Ein ehemaliges Ziegelei- und Bauhofgelände in Döbeln liegt seit Jahrzehnten brach. Jetzt wollen es die Erben loswerden.

Auf dem Gelände zwischen Ziegelstraße und Oschatzer Straße stand früher eine Ziegelei, später wurde es als Bauhof und von der Verwaltung der Konsumgenossenschaft genutzt.
Auf dem Gelände zwischen Ziegelstraße und Oschatzer Straße stand früher eine Ziegelei, später wurde es als Bauhof und von der Verwaltung der Konsumgenossenschaft genutzt. © Dietmar Thomas

Döbeln. Zwangsversteigerungen aus Insolvenzen heraus sind relativ häufig. Deutlich seltener passiert es, dass Grundstücke zur Auflösung der Gemeinschaft unter den Hammer kommen. Und genau das wird im März am Amtsgericht in Chemnitz passieren. Aufgeboten sind drei Flächen zwischen Ziegelstraße und Oschatzer Straße. Sie gehören den Erben des ehemaligen Besitzers.

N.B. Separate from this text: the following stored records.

/-- A receiver beside its registers. -/
structure SdiRxSt where
  last : Option RxFrame
  /-- Consecutive frames that agree. -/
  agree : Nat
  /-- Consecutive lines with bad timing reference signals, and frames with another line count (R195). -/
  trsRun : Nat
  lineRun : Nat
  /-- The payload identifier of the last frame, while it differs from the one in use. -/
  pidCand : Option Nat
  /-- `EN` was written 0 while locked: off at the end of the frame (R195). -/
  stopping : Bool
  /-- The frame now beginning is delivered, and how many of its lines have come (R196). -/
  live : Bool
  lines : Nat
  /-- The frame that the stall engine is given and has not completed (R196). -/
  given : Option Given
  /-- Time code seen in this frame: 0 none, 1 VITC kind, 2 LTC kind (R202). -/
  atcSeen : Nat
  /-- The audio groups muted by their control packets, group g in bit g (R204). -/
  muted : Nat
  /-- Two-sample interleave, as the last payload identifier of a quad declares (R190, R194). -/
  div2si : Bool
  /-- The ancillary packets of the frame being received (R199, R200), its first origin stamp (R281), and bytes 3 and 4 of its payload
identifier (R188). -/
  anc : List AncPkt
  stamp : Option (Bool × List Byte)
  meta_ : Option Nat
deriving DecidableEq, Repr, Inhabited

/-- What a transmitter takes at a frame start and keeps through the frame (R211, R218). -/
structure TxLook where
  nosrc : Nat
  /-- The flat colour. -/
  y : Nat
  cb : Nat
  cr : Nat
  /-- Payload identifiers, origin stamps, embedded audio and error detection packets are inserted (R207 to R210). -/
  pid : Bool
  stamp : Bool
  emb : Bool
  edh : Bool
  /-- Payload identifier bytes 3 and 4 when they are overridden (R208). -/
  pidOvr : Option Nat
deriving DecidableEq, Repr, Inhabited

/-- What an output has sent of the frame under way (R494): its rows, or its codestream unit in place of row 0, and whether a line was substituted. -/
structure OutFrame where
  rows : Bank (List Byte)
  subst : Bool
  /-- A row was read poisoned (R690). -/
  bad : Bool
deriving DecidableEq, Repr, Inhabited

/-- A transmitter beside its registers: what it took at its last frame start. -/
structure SdiTxSt where
  /-- `EN` was written 0 while running: off after the frame (R206). -/
  stopping : Bool
  /-- What the frame under way was begun with (R218). -/
  look : TxLook
  /-- The line and frame last sent. -/
  line : Nat
  frame : Nat
  /-- `FSEQ` of the frame sent last, with its stream (R280). -/
  sent : Option (Nat × Nat)
deriving DecidableEq, Repr, Inhabited


/-! ### Ethernet ports and IP flows (R221 to R259) -/

/-- A frame in a capture queue with its receive stamp and flags (R229). -/
structure CapFrame where
  frame : EthFrame
  stamp : Nat
  fcsErr : Bool
  lenErr : Bool
  multiTag : Bool
  ptp : Bool
deriving DecidableEq, Repr

/-- A transmit stamp (R115). -/
structure TxStamp where
  seqId : Nat
  msgType : Nat
  stamp : Nat
deriving DecidableEq, Repr

/-- A port beside its registers: the 15 counters (R233), the capture queue, the stamps, and what `ETH_SET_PORT` gives. -/
structure EthSt where
  cnt : Bank Nat
  capq : List CapFrame
  stamps : List TxStamp
  ip : List Byte
  prefixLen : Nat
deriving DecidableEq, Repr, Inhabited

/-- A leg: group address, source address (all zero for any) and UDP destination port (R239). -/
structure Leg where
  group : List Byte
  source : List Byte
  udp : Nat
deriving DecidableEq, Repr, Inhabited

/-- A packet placed in a frame that has not closed (R240): the timestamp or frame count of its frame, whether it is the frame's first or last, in the
second field, and what it carries. -/
structure Placed where
  seq : Nat
  key : Nat
  ts : Nat
  marker : Bool
  first : Bool
  field2 : Bool
  rows : List RowPart
  payload : List Byte
deriving DecidableEq, Repr

/-- A receive flow beside its registers: what `FLOW_RX_SET` gives, and the merge of R240 to R242. -/
structure FlowRx where
  red : Leg
  blue : Leg
  vid : Nat
  pt : Nat
  ptime : Nat
  assoc : Nat
  rate : Nat
  format : Nat
  /-- `f.base`, once a packet has arrived, and `f.last` (R240). -/
  base : Option Nat
  last : Nat
  /-- The packets placed and not yet cleared from `f.seen`. -/
  seen : List Placed
  /-- The key of the frame that closes next, and when its first packet arrived. -/
  cur : Option (Nat × Nat)
  /-- The keys of later frames begun, each with the arrival of its first packet, oldest first (R241, R243). -/
  later : List (Nat × Nat)
  /-- Arrival of the current frame's first packet on each leg. -/
  redAt : Option Nat
  blueAt : Option Nat
  /-- The frame whose raster is being watched: whether a packet lay outside, the rows and pixels it showed, whether in fields, the sequence numbers of
its first and last packets; and how many frames differed in a row (R242). -/
  rasterKey : Option Nat
  rasterBad : Bool
  shownRows : Nat
  shownPixels : Nat
  shownField2 : Bool
  opens : Option Nat
  ends : Option Nat
  badRun : Nat
  /-- The ancillary packets of the frame being received, its first stamp and its time code (R234, R237). -/
  anc : List AncPkt
  stamp : Option (Bool × List Byte)
  atc : Option Nat
  /-- The frame that the stall is given and has not completed (R243). -/
  given : Option Given
  /-- The audio groups of a kind 2 flow muted by their control packets, group g in bit g (R204, R237). -/
  muted : Nat
  /-- The samples of an audio flow that the matrix has not taken, each with its RTP timestamp (R476). -/
  audio : List (Nat × List Int)
deriving DecidableEq, Repr, Inhabited

/-- A transmit flow beside its registers: what `FLOW_TX_SET` gives. -/
structure FlowTx where
  redDest : List Byte
  blueDest : List Byte
  redUdp : Nat
  blueUdp : Nat
  srcUdp : Nat
  tag : Nat
  dscp : Nat
  ttl : Nat
  pt : Nat
  rate : Nat
  assoc : Nat
  format : Nat
  /-- `EN` was written 0 while running: off after this frame (R253). -/
  stopping : Bool
  /-- The output had no source at the start of this frame (R211, R252); a packet has been sent since `EN`. -/
  bare : Bool
  began : Bool
  /-- `FSEQ` of the frame sent last, with its stream (R280). -/
  sent : Option (Nat × Nat)
deriving DecidableEq, Repr, Inhabited

/-! ### Stalls and checkpoints (R260 to R300) -/

/-- A frame in a slot: its record, its samples and their order, the slot, its ancillary store (R296), and payload identifier bytes 3 and 4 of its
colorimetry, transfer and luminance (R188). -/
structure Held where
  rcd : FrameRec
  pic : List Byte
  psf : Bool
  slot : Nat
  anc : List AncPkt
  meta_ : Option Nat
deriving DecidableEq, Repr, Inhabited

/-- A stall beside its registers. -/
structure StallSt where
  /-- `EN` was written 0: to `OFF` at the next latch (R268). -/
  closing : Bool
  /-- `FSEQ` of the last frame. -/
  fseq : Nat
  /-- The newest complete frame not yet latched, the latched frame, and what consumers read (R261, R269). -/
  waiting : Option Held
  held : Option Held
  shown : Option Held
  wslot : Nat
  /-- Latches in loss (R269). -/
  losLatches : Nat
  /-- A frame was dropped since the last latch; the last latch took a frame (R263, R264). -/
  dropped : Bool
  took : Bool
  tookDrop : Bool
  /-- The latched frame before the last latch, for the partner's decision (R540). -/
  prev : Option Held
  /-- The provisional decision of a member that follows the journal: repeat and drop (R540). -/
  prov : Option (Bool × Bool)
  /-- The frame that the partner latched and this member has not completed: `FSEQ` [23:0], drop (R540). -/
  awaiting : Option (Nat × Bool)
  /-- Frames outside the line-locked window in a row, and whether they end line-locked mode at the next frame start (R274). -/
  badPhase : Nat
  fallBack : Bool
deriving DecidableEq, Repr, Inhabited

/-- A checkpoint beside its registers (R288, R291). -/
structure FreshSt where
  rep : Nat
  lastFseq : Option Nat
deriving DecidableEq, Repr, Inhabited

/-! ### The fabric (R301 to R376) -/

/-- A grant at a source (hop 1) or a relay (hop 2): 1 GRANTED, 2 HELD, 3 RELEASING (R322). -/
structure Grant where
  stream : Nat
  content : Nat
  sub : Nat
  /-- The relay, 0x1F for a direct path. -/
  relay : Nat
  /-- The hop of this link, 0 for the first, and its port. -/
  hop : Nat
  port : Nat
  /-- Seats held, and audio channels (R318, R330). -/
  seats : Nat
  channels : Nat
  /-- The timeline of the stream, and the state of the grant (R320). -/
  tl : Nat
  state : Nat
  /-- The first frame sent, and the first no longer sent (R320, R321). -/
  start : Nat
  stop : Option Nat
deriving DecidableEq, Repr

/-- The credits of one class on one port (R362, R363). -/
structure CreditSt where
  ann : Nat
  sent : Nat
  peerFreed : Nat
  txSeq : Nat
  rxSeq : Nat
  freed : Nat
deriving DecidableEq, Repr, Inhabited

/-- A fabric port beside its registers. -/
structure FabPort where
  nonce : List Byte
  /-- The last `HELLO` sent and received, whole. -/
  hello : List Byte
  peerHello : List Byte
  /-- The boot epoch last heard. -/
  epoch : Option Nat
  /-- The chain received so far, and whether `AUTH` was verified and sent (R306). -/
  chain : List Byte
  /-- Whether the peer's `AUTH` was verified, and `AUTH` sent (R306). -/
  verified : Bool
  authSent : Bool
  /-- The peer's `KEEPALIVE` says that it sleeps (R671). -/
  asleep : Bool
  /-- Buffers and credits by message class (R340). -/
  credits : Bank CreditSt
  /-- Messages that wait for a credit, oldest first. -/
  waitq : List (List Byte)
  /-- `TX_TIME` of the last `TIMING`, its stamp, the peer's time less device time, in 2^-16 ns, and its quality (R367, R368). -/
  timTx : List Byte
  timRx : Nat
  peerOfs : Int
  quality : Nat
deriving DecidableEq, Repr, Inhabited

/-- The latest `ADVERT` of a device (R312). -/
structure Advert where
  free : List Nat
  transit : Nat
  upMask : Nat
deriving DecidableEq, Repr, Inhabited

/-- One copy of a subscribed stream: 0 NONE, 1 PENDING, 2 GRANTED, 3 REROUTING, 4 WAITING_ROUTE, 5 FAILED. -/
structure CopySt where
  state : Nat
  /-- A request is under way. -/
  busy : Bool
  /-- The answer of the last request, and the transaction of the one under way. -/
  status : Nat
  tid : Nat
  /-- The path: 0xFE direct, 0xFF none, else the relay; the pin of `FAB_SUBSCRIBE`. -/
  path : Nat
  pin : Nat
  /-- Seats granted, and seats charged (R330). -/
  seats : Nat
  charged : Nat
  /-- The path has been lost and not yet subscribed again (R314). -/
  lost : Bool
  /-- Seats asked for again once the copy is granted. -/
  again : Option Nat
deriving DecidableEq, Repr, Inhabited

Die Firma Eulitz war früher ein bekanntes Baugeschäft in Döbeln. Ende der 1930er-Jahre taucht sie im Döbelner Adressbuch als Betreiber einer Ziegelei und eines Sägewerks auf. Später wurde das Ziegeleigelände als Bauhof des Kreisbaubetriebs genutzt. Unter anderem gab es dort eine Betonmischanlage.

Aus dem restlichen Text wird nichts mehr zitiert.